▶ What this task involves: For each line in the records, produce an exact copy.

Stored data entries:
►

-- ==== Sys2Proof/Config.lean ====
section
/-!
DEFINITION. What one implementation of the engine fixes (R5), the constants the document fixes (R4), and the
free values: constants without a body for what the spec leaves open.
Spec: 00_scope.md rules R4 to R7; 92_eei_decisions.md D1, D5, D9, D10, D14, D16; 93_implementation_defined.md.
-/

namespace Sys2Proof

/-- `DECODER` (R5): which of the two Reply Decoders is built in. -/
inductive Decoder where
  | polling
  | interrupt
deriving DecidableEq, Repr, Inhabited

/-- `TIMEOUT_STRATEGY` (R5): how the Interrupt variant's deadline is kept. -/
inductive TimeoutStrategy where
  | timestamp
  | countdown
deriving DecidableEq, Repr, Inhabited

/-- Where the edge handler's bit value comes from. The source names two sub-variants and gives a rule for the
sampled level only (R140): a configuration that asks for the other is refused. -/
inductive BitSource where
  | sampledLevel
  | elapsedTime
deriving DecidableEq, Repr, Inhabited

/-- The parameters of R5. They are the fields of a record that `State` carries and no step changes, so that every
statement about every state is a statement about every configuration. -/
structure Config where
  /-- `S`, ticks per time-unit (R5, R7). -/
  ticksPerUnit : Nat
  /-- `STOP_HIGH_TICKS` (R5, R82). -/
  stopHighTicks : Nat
  /-- `DECODER` (R5). -/
  decoder : Decoder
  /-- `TIMEOUT_STRATEGY` (R5). -/
  timeoutStrategy : TimeoutStrategy
  /-- `TIMEOUT_TICKS` (R5, R6): OPEN in the spec. -/
  timeoutTicks : Nat
  /-- `SAMPLE_DELAY_TICKS`, `d` (R5, R125). -/
  sampleDelayTicks : Nat
  /-- `POLL_HIGH_THRESHOLD` (R5, R105, R106). -/
  pollHighThreshold : Nat
  /-- The edge handler's sub-variant (R140). -/
  bitSource : BitSource
deriving DecidableEq, Repr

/-- The defaults of R5 at `S = 4`. `TIMEOUT_TICKS` has none: `400*S`, the value of the spec's test vectors, stands
in (DESIGN CHOICE, notes/assumptions/2.md, unsafe for a statement about this one configuration). -/
def Config.standard : Config where
  ticksPerUnit := 4
  stopHighTicks := 8
  decoder := .interrupt
  timeoutStrategy := .timestamp
  timeoutTicks := 1600
  sampleDelayTicks := 8
  pollHighThreshold := 8
  bitSource := .sampledLevel

/-- `SCRATCH_CAP` (R4): "capacity of the scratch array = maximum supported reply length". -/
def scratchCap : Nat := 8

/-- `BITS_PER_BYTE` (R4): "bit counter reload value". -/
def bitsPerByte : Nat := 8

/-- `GENUINE_MARK` (R4): the first reply byte of RESET that "signals a genuine device". -/
def genuineMark : Byte := 5

/-- `MIN_POLL_INTERVAL_MS` (R4, R226): a duty of the host; no rule of the engine reads it. -/
def minPollIntervalMs : Nat := 10

/-- The Controller's drive in tick `t`, once the written-out part of the environment (`State.env`) has run out:
"any function from ticks to `{Low, Released}`" (R12, D4). Free. -/
opaque Config.freeDrive : Nat → Drive

/-- A draw of a register that is a natural number and whose value the spec leaves unspecified (R29, U9). Free. -/
opaque Config.freeNat : Nat → Nat

/-- A draw of a byte whose value the spec leaves unspecified (R29, U9). Free. -/
opaque Config.freeByte : Nat → Byte

/-- A draw of a level whose value the spec leaves unspecified (R29: `prevLine`, `pollPrev`). Free. -/
opaque Config.freeLevel : Nat → Level

/-- A draw of a bit whose value the spec leaves unspecified (R29: `savedEnable`, `savedPending`). Free. -/
opaque Config.freeBit : Nat → Bool

end Sys2Proof
end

◄

▶ Result of this task:
-- ==== Sys2Proof/Config.lean ====
section
/-!
DEFINITION. What one implementation of the engine fixes (R5), the constants the document fixes (R4), and the
free values: constants without a body for what the spec leaves open.
Spec: 00_scope.md rules R4 to R7; 92_eei_decisions.md D1, D5, D9, D10, D14, D16; 93_implementation_defined.md.
-/

namespace Sys2Proof

/-- `DECODER` (R5): which of the two Reply Decoders is built in. -/
inductive Decoder where
  | polling
  | interrupt
deriving DecidableEq, Repr, Inhabited

/-- `TIMEOUT_STRATEGY` (R5): how the Interrupt variant's deadline is kept. -/
inductive TimeoutStrategy where
  | timestamp
  | countdown
deriving DecidableEq, Repr, Inhabited

/-- Where the edge handler's bit value comes from. The source names two sub-variants and gives a rule for the
sampled level only (R140): a configuration that asks for the other is refused. -/
inductive BitSource where
  | sampledLevel
  | elapsedTime
deriving DecidableEq, Repr, Inhabited

/-- The parameters of R5. They are the fields of a record that `State` carries and no step changes, so that every
statement about every state is a statement about every configuration. -/
structure Config where
  /-- `S`, ticks per time-unit (R5, R7). -/
  ticksPerUnit : Nat
  /-- `STOP_HIGH_TICKS` (R5, R82). -/
  stopHighTicks : Nat
  /-- `DECODER` (R5). -/
  decoder : Decoder
  /-- `TIMEOUT_STRATEGY` (R5). -/
  timeoutStrategy : TimeoutStrategy
  /-- `TIMEOUT_TICKS` (R5, R6): OPEN in the spec. -/
  timeoutTicks : Nat
  /-- `SAMPLE_DELAY_TICKS`, `d` (R5, R125). -/
  sampleDelayTicks : Nat
  /-- `POLL_HIGH_THRESHOLD` (R5, R105, R106). -/
  pollHighThreshold : Nat
  /-- The edge handler's sub-variant (R140). -/
  bitSource : BitSource
deriving DecidableEq, Repr

/-- The defaults of R5 at `S = 4`. `TIMEOUT_TICKS` has none: `400*S`, the value of the spec's test vectors, stands
in (DESIGN CHOICE, notes/assumptions/2.md, unsafe for a statement about this one configuration). -/
def Config.standard : Config where
  ticksPerUnit := 4
  stopHighTicks := 8
  decoder := .interrupt
  timeoutStrategy := .timestamp
  timeoutTicks := 1600
  sampleDelayTicks := 8
  pollHighThreshold := 8
  bitSource := .sampledLevel

/-- `SCRATCH_CAP` (R4): "capacity of the scratch array = maximum supported reply length". -/
def scratchCap : Nat := 8

/-- `BITS_PER_BYTE` (R4): "bit counter reload value". -/
def bitsPerByte : Nat := 8

/-- `GENUINE_MARK` (R4): the first reply byte of RESET that "signals a genuine device". -/
def genuineMark : Byte := 5

/-- `MIN_POLL_INTERVAL_MS` (R4, R226): a duty of the host; no rule of the engine reads it. -/
def minPollIntervalMs : Nat := 10

/-- The Controller's drive in tick `t`, once the written-out part of the environment (`State.env`) has run out:
"any function from ticks to `{Low, Released}`" (R12, D4). Free. -/
opaque Config.freeDrive : Nat → Drive

/-- A draw of a register that is a natural number and whose value the spec leaves unspecified (R29, U9). Free. -/
opaque Config.freeNat : Nat → Nat

/-- A draw of a byte whose value the spec leaves unspecified (R29, U9). Free. -/
opaque Config.freeByte : Nat → Byte

/-- A draw of a level whose value the spec leaves unspecified (R29: `prevLine`, `pollPrev`). Free. -/
opaque Config.freeLevel : Nat → Level

/-- A draw of a bit whose value the spec leaves unspecified (R29: `savedEnable`, `savedPending`). Free. -/
opaque Config.freeBit : Nat → Bool

end Sys2Proof
end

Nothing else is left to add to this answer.